Provided data »
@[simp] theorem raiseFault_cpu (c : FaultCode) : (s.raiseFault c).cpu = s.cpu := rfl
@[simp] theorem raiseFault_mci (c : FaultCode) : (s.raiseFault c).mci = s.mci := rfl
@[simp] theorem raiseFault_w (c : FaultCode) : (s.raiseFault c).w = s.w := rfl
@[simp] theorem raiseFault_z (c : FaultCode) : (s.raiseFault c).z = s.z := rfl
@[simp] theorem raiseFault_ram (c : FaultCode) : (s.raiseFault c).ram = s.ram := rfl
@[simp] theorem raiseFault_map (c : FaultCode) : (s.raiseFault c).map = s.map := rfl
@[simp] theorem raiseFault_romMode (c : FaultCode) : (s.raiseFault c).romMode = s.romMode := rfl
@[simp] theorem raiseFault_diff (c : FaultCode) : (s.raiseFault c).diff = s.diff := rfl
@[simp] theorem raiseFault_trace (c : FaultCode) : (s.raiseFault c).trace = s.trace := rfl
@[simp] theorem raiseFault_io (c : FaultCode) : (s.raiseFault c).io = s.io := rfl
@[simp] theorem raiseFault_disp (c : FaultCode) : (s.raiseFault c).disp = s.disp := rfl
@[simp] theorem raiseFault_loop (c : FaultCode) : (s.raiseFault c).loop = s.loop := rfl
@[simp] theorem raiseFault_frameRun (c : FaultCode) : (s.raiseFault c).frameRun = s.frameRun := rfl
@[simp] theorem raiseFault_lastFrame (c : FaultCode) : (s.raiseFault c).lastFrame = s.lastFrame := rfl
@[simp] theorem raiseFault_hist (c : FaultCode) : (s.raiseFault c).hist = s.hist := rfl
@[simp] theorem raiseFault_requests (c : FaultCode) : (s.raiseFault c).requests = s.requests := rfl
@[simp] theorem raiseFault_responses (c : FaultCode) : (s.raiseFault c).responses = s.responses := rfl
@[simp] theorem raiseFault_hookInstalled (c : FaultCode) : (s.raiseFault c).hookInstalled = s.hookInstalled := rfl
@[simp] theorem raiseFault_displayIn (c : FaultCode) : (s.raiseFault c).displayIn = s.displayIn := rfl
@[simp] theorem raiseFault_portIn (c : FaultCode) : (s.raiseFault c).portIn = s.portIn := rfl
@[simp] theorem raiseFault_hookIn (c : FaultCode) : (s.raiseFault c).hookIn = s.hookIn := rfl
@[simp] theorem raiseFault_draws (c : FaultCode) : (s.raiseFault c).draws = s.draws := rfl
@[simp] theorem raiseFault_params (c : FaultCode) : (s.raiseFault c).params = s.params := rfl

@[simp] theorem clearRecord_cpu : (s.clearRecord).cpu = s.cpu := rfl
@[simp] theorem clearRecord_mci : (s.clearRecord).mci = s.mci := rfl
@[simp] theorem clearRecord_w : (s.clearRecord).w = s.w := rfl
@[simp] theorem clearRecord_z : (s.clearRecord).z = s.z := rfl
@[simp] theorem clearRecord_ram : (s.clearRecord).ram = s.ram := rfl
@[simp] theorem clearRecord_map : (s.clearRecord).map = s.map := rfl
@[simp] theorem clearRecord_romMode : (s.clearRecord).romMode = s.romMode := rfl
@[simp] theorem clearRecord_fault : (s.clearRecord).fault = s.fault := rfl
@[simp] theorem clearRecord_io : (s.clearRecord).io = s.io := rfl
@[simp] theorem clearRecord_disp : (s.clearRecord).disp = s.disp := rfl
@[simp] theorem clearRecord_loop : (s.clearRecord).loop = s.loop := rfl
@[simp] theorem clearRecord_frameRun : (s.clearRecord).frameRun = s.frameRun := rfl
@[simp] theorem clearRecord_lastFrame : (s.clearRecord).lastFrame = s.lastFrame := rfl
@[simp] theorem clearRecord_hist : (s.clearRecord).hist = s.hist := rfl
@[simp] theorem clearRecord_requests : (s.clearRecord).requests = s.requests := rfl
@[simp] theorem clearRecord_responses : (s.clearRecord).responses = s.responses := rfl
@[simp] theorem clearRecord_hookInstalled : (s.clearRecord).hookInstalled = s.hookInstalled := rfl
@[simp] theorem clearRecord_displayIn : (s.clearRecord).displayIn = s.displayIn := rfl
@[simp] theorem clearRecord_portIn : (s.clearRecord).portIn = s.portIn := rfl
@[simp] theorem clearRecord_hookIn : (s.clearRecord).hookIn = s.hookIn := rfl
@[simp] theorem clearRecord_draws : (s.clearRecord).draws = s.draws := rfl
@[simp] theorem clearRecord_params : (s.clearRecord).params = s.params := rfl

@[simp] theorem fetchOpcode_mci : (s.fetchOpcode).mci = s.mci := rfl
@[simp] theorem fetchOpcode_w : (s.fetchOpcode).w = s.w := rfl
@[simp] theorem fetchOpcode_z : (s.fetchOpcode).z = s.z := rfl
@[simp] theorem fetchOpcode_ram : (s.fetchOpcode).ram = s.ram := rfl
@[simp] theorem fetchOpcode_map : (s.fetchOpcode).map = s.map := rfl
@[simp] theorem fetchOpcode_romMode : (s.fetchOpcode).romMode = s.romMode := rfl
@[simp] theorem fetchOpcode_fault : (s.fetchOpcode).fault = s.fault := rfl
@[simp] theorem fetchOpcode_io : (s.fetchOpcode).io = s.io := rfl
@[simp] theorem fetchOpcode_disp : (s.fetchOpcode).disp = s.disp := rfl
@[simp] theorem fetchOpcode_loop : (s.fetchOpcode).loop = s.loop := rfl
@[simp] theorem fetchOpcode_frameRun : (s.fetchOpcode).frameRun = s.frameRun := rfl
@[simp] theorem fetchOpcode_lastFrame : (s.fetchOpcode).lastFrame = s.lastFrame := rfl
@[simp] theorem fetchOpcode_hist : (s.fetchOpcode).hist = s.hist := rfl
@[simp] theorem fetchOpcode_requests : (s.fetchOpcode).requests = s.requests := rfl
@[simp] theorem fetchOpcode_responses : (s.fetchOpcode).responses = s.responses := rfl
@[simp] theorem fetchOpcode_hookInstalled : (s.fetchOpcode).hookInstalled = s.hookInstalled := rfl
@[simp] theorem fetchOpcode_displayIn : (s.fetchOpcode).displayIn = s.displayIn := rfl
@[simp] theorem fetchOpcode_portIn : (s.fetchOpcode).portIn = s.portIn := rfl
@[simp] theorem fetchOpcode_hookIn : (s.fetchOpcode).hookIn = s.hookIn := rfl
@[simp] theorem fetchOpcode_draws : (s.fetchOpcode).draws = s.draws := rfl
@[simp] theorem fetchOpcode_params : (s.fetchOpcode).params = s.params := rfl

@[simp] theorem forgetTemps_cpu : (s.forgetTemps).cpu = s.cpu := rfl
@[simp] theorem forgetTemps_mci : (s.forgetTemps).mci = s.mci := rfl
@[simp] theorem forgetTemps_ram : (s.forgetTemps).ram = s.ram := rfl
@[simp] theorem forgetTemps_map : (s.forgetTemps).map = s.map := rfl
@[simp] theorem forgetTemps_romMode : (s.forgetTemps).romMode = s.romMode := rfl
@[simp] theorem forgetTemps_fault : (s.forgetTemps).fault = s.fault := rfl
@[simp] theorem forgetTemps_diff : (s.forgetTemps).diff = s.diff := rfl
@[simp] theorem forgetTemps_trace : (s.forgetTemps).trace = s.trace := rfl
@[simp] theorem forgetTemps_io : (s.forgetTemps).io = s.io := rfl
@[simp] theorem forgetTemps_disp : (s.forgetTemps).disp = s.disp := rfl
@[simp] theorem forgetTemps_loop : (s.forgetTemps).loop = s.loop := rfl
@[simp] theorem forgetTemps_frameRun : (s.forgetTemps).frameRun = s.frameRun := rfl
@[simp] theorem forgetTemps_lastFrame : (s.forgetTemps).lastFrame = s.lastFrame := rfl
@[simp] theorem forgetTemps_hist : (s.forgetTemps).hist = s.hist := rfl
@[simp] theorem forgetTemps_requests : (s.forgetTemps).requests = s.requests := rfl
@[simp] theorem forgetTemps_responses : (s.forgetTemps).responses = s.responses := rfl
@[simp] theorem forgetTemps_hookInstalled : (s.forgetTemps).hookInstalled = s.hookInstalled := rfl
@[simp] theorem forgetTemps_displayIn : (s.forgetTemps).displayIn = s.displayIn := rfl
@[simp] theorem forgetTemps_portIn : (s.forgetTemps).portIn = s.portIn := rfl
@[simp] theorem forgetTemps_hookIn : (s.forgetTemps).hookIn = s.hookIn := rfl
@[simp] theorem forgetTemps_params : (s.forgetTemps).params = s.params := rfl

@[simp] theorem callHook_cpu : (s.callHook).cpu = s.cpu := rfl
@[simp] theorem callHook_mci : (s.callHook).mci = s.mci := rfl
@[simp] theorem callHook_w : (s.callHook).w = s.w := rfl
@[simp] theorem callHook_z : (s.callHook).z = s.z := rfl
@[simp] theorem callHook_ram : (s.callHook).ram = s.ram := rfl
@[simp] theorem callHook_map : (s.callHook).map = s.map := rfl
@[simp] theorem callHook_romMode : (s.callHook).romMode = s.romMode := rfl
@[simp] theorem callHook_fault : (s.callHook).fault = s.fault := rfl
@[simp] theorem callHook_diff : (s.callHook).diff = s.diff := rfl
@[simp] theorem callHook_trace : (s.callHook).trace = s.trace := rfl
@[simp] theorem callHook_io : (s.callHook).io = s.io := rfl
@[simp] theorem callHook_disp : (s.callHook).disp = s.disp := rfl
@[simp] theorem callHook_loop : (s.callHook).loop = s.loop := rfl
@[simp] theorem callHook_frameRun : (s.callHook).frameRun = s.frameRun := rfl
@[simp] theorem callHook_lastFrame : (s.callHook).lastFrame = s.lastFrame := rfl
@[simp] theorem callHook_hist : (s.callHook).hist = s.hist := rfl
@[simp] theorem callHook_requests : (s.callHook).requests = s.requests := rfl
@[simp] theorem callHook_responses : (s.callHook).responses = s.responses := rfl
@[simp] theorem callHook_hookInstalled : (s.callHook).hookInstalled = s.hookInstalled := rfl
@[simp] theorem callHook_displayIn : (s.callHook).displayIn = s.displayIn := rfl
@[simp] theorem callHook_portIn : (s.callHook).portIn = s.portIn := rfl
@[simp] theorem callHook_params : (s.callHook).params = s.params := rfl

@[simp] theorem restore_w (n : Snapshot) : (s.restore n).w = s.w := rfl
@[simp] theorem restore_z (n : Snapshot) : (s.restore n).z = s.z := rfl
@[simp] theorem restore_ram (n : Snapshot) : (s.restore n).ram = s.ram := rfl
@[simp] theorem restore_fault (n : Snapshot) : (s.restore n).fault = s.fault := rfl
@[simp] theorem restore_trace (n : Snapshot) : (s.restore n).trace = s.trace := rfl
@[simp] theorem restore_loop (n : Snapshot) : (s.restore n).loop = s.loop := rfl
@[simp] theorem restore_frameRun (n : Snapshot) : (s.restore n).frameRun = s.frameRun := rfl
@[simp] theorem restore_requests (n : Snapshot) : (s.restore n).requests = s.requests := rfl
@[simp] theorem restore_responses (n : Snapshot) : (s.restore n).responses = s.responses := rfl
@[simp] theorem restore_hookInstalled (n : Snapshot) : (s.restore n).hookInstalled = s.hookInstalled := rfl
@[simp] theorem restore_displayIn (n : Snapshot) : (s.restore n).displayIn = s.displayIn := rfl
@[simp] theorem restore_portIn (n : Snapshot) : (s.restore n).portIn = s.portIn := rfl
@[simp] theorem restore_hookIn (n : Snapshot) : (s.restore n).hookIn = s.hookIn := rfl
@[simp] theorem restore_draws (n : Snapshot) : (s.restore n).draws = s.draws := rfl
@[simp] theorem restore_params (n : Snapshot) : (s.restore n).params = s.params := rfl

--

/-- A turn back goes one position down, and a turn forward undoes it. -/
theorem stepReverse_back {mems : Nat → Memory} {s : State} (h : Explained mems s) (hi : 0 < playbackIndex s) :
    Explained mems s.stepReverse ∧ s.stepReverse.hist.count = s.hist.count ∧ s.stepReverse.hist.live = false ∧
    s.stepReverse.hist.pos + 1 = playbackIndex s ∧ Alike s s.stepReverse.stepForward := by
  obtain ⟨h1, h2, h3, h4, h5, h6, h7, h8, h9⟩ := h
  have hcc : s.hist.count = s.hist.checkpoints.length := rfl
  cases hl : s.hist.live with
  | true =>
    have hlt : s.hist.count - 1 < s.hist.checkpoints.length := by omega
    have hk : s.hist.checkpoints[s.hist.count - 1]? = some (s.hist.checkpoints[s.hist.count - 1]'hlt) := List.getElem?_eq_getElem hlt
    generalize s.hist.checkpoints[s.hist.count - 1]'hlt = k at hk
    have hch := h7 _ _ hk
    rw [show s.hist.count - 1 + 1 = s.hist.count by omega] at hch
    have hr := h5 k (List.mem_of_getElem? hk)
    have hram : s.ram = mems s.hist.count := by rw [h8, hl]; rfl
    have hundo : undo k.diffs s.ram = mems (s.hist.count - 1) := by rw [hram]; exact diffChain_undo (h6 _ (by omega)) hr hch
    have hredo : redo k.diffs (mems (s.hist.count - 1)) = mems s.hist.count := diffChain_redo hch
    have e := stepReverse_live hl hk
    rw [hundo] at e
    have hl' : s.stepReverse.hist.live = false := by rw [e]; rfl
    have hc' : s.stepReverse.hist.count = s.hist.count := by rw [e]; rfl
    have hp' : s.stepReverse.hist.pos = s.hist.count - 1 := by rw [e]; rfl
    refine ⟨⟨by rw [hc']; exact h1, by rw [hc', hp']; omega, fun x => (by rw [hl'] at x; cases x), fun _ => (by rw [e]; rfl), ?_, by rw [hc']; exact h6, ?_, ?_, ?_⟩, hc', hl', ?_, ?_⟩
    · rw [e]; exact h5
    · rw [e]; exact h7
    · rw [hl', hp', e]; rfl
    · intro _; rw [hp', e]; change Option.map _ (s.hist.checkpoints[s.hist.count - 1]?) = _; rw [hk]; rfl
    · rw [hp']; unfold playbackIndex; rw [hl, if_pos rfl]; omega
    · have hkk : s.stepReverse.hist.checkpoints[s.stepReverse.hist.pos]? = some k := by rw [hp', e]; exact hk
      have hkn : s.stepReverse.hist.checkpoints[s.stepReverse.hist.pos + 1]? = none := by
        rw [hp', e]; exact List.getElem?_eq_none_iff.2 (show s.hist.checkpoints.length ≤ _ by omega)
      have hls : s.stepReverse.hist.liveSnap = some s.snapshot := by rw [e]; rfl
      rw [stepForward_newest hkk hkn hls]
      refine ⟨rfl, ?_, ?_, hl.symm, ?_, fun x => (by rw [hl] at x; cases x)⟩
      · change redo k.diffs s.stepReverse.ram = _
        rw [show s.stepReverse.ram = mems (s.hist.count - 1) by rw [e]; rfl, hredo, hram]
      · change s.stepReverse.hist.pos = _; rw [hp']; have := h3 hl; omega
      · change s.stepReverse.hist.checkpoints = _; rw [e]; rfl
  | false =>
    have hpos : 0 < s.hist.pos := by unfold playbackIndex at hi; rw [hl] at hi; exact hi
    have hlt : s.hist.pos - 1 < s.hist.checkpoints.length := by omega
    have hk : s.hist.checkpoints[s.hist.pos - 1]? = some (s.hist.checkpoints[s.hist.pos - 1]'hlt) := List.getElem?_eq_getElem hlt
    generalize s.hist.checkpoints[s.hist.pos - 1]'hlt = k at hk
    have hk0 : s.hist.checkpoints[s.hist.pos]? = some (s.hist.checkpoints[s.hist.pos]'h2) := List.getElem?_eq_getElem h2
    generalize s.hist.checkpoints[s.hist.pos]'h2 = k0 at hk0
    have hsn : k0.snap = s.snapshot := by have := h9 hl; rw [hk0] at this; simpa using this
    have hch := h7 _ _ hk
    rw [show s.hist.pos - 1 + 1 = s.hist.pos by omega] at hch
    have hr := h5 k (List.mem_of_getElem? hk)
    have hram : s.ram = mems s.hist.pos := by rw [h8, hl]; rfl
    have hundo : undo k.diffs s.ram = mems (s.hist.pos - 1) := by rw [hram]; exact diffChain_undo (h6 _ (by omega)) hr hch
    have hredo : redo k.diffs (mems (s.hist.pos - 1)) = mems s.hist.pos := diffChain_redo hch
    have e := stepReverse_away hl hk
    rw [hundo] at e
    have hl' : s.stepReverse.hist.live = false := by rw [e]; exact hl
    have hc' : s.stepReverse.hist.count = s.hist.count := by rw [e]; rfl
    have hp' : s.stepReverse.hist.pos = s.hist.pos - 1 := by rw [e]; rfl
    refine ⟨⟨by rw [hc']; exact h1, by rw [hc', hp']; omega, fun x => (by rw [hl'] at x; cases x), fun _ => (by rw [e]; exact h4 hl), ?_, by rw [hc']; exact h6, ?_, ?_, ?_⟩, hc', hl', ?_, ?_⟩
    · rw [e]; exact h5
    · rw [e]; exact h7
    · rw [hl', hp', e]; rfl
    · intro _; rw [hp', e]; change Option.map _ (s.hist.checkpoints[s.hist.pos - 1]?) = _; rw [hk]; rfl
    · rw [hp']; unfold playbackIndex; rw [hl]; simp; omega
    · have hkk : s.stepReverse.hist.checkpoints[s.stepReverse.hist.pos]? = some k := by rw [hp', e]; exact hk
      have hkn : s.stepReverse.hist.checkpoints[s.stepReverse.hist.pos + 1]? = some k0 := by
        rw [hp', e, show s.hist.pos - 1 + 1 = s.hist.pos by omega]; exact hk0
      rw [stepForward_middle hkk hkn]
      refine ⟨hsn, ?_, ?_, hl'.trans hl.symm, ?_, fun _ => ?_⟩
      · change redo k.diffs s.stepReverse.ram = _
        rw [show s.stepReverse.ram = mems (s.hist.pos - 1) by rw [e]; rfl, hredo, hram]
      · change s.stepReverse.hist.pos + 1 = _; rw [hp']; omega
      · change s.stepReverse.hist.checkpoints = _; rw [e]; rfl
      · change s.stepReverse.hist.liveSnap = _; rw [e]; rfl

Task objective »
Return only the part of the records above that opens with the line containing "(s.callHook).hookInstalled = s.hookInstalled := rfl" and closes with the line containing "(s.callHook).portIn = s.portIn := rfl", ends included.

Answer to this exercise »
@[simp] theorem callHook_hookInstalled : (s.callHook).hookInstalled = s.hookInstalled := rfl
@[simp] theorem callHook_displayIn : (s.callHook).displayIn = s.displayIn := rfl
@[simp] theorem callHook_portIn : (s.callHook).portIn = s.portIn := rfl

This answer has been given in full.